### [YOUR ASSIGNMENT]
Reproduce the entries shown below only from the line with "obtain rfl := Option.some.inj" down to the line with "refine ⟨cs ++", keeping both end lines and copying each one exactly.

### [MATERIAL FOR THIS EXERCISE]
/-- Code `k` is written by one turn only: CODES is at most `k` up to it and above `k` after it. -/
theorem WritesCode.codes_le_iff (h : WritesCode t k j x) (ht : EncoderOk t) (hz : engineRun i t = some z) :
    z.codes.toNat ≤ k ↔ i ≤ j := by
  obtain ⟨y, hturn, hy⟩ := h.turn
  constructor
  · intro hle
    by_contra hlt
    have hmono := ht.codes_mono (Nat.lt_of_not_le hlt) (engineRun_succ_last h.run hturn) hz
    omega
  · intro hle
    exact (ht.codes_mono hle hz h.run).trans h.codes.le

/-- The code that is written is live and fits its width (41_code_width R105, 44_encoder R130). -/
theorem WritesCode.live (h : WritesCode t k j x) :
    x.pfx.toNat < x.dictSize.toNat ∧ x.pfx.toNat < 2 ^ streamWidth k := by
  have hlive := (h.inv.enc h.encoding).pfx_live
  have hfits := h.inv.dict.fits
  rw [h.width] at hfits
  exact ⟨hlive, hlive.trans_le hfits⟩

/-- COMPRESS begins with nothing written and the first byte pending. -/
theorem written_encStart (s : State) : Written ((s.ibuf.read 0).setWidth 16) [] (encStart s) :=
  ⟨rfl, rfl, rfl, rfl, .nil _, rfl⟩

end

/-- A COMPRESS whose pass is done was not refused at issue (44_encoder R122). -/
theorem compress_started {s t u : State} {k : Nat} (hb : s.status.busy = false) (hne : s.inLen ≠ 0#32)
    (hexec : exec .compress s = .next t) (hrun : engineRun k t = some u) (hdone : u.status = statusDone) :
    t = encStart s ∧ exec .compress s = .next (encStart s) := by
  obtain ⟨-, hrange, -, hstart⟩ := compressIssueStartsPass s hb
  by_cases hin : s.params.ibufCap < s.inLen.toNat ∨ s.params.obufCap < s.outCap.toNat
  · obtain rfl := Host.Outcome.next.inj ((hrange hin).symm.trans hexec)
    rw [engineRun_idle rfl] at hrun
    cases hrun
    cases hdone
  · obtain ⟨hin, hout⟩ := not_or.1 hin
    have hbegun := hstart (not_lt.1 hin) (not_lt.1 hout) hne
    exact ⟨Host.Outcome.next.inj (hexec.symm.trans hbegun), hbegun⟩

/-- Settles O40: the codes of the misses, by induction on the turns, and the code of the flush. -/
theorem compressOutputIsPackedCodes : Obligations.CompressOutputIsPackedCodes := by
  intro s t u h hb hne hexec hrun hdone
  obtain ⟨rfl, hstart⟩ := compress_started hb hne hexec hrun hdone
  obtain ⟨z, hpass, hf, hfit, m, n, happ, hpad, rfl⟩ := h.passRun_of_done hstart hne hrun hdone
  have hz := hpass.passAt
  have hok : EncoderOk (encStart s) := ⟨(h.passAt_start hstart hne).inv, .inr (.inl rfl)⟩
  obtain ⟨cs, x, hx, hw, hm⟩ := hpass.written (written_encStart s) le_rfl
  obtain rfl := Option.some.inj (hx.symm.trans hpass.run)
  obtain ⟨hcodes, hbits, hlen, hstream, hzero⟩ := hw.flush hz.inv hf hfit happ hpad
  have hlast := hw.writesCode hz.inv (.inr hf) hx hpass.turn rfl
  have hsucc : (cs ++ [x.pfx]).length = cs.length + 1 := List.length_append
  refine ⟨cs ++ [x.pfx], hcodes.symm, by omega, ?_, fun k hk => ?_, hbits.trans (streamBits_packedCodes _), rfl, hlen,
    fun p hp => ?_, fun p hlo hhi => ?_, ?_, ?_, ?_, List.getLast?_concat, hw.first⟩
  · have hcount := hw.codes
    have hlt := hz.enc.codes_lt
    have hle := hz.enc.ipos_le
    rw [hz.inLen] at hle
    omega
  · obtain ⟨j, x, hj, hx, hget, hflush, hmatch⟩ := hm.flush hlast hf hk
    obtain ⟨y, hturn, hy⟩ := hx.turn
    obtain ⟨hlive, hfits⟩ := hx.live
    exact ⟨j, x, y, hj, hx.run, engineRun_succ_last hx.run hturn, hx.codes, hy, fun _ _ => hx.codes_le_iff hok, hget,
      hlive, hfits, hx.width, hflush, hmatch⟩
  · rw [hbits] at hp
    have hbit := hstream p hp
    rwa [Nat.zero_add] at hbit
  · rw [hlen] at hhi
    rw [hbits] at hlo hhi
    exact hzero p hlo hhi
  · rw [hsucc]
    exact hw.size.trans (by simp [scheduleSize])
  · rw [hsucc]
    exact hw.resets
  · have hipos := hz.ipos
    rw [if_neg (lt_irrefl _)] at hipos
    exact BitVec.eq_of_toNat_eq hipos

### [OUTPUT OF THE EXERCISE]
  obtain rfl := Option.some.inj (hx.symm.trans hpass.run)
  obtain ⟨hcodes, hbits, hlen, hstream, hzero⟩ := hw.flush hz.inv hf hfit happ hpad
  have hlast := hw.writesCode hz.inv (.inr hf) hx hpass.turn rfl
  have hsucc : (cs ++ [x.pfx]).length = cs.length + 1 := List.length_append
  refine ⟨cs ++ [x.pfx], hcodes.symm, by omega, ?_, fun k hk => ?_, hbits.trans (streamBits_packedCodes _), rfl, hlen,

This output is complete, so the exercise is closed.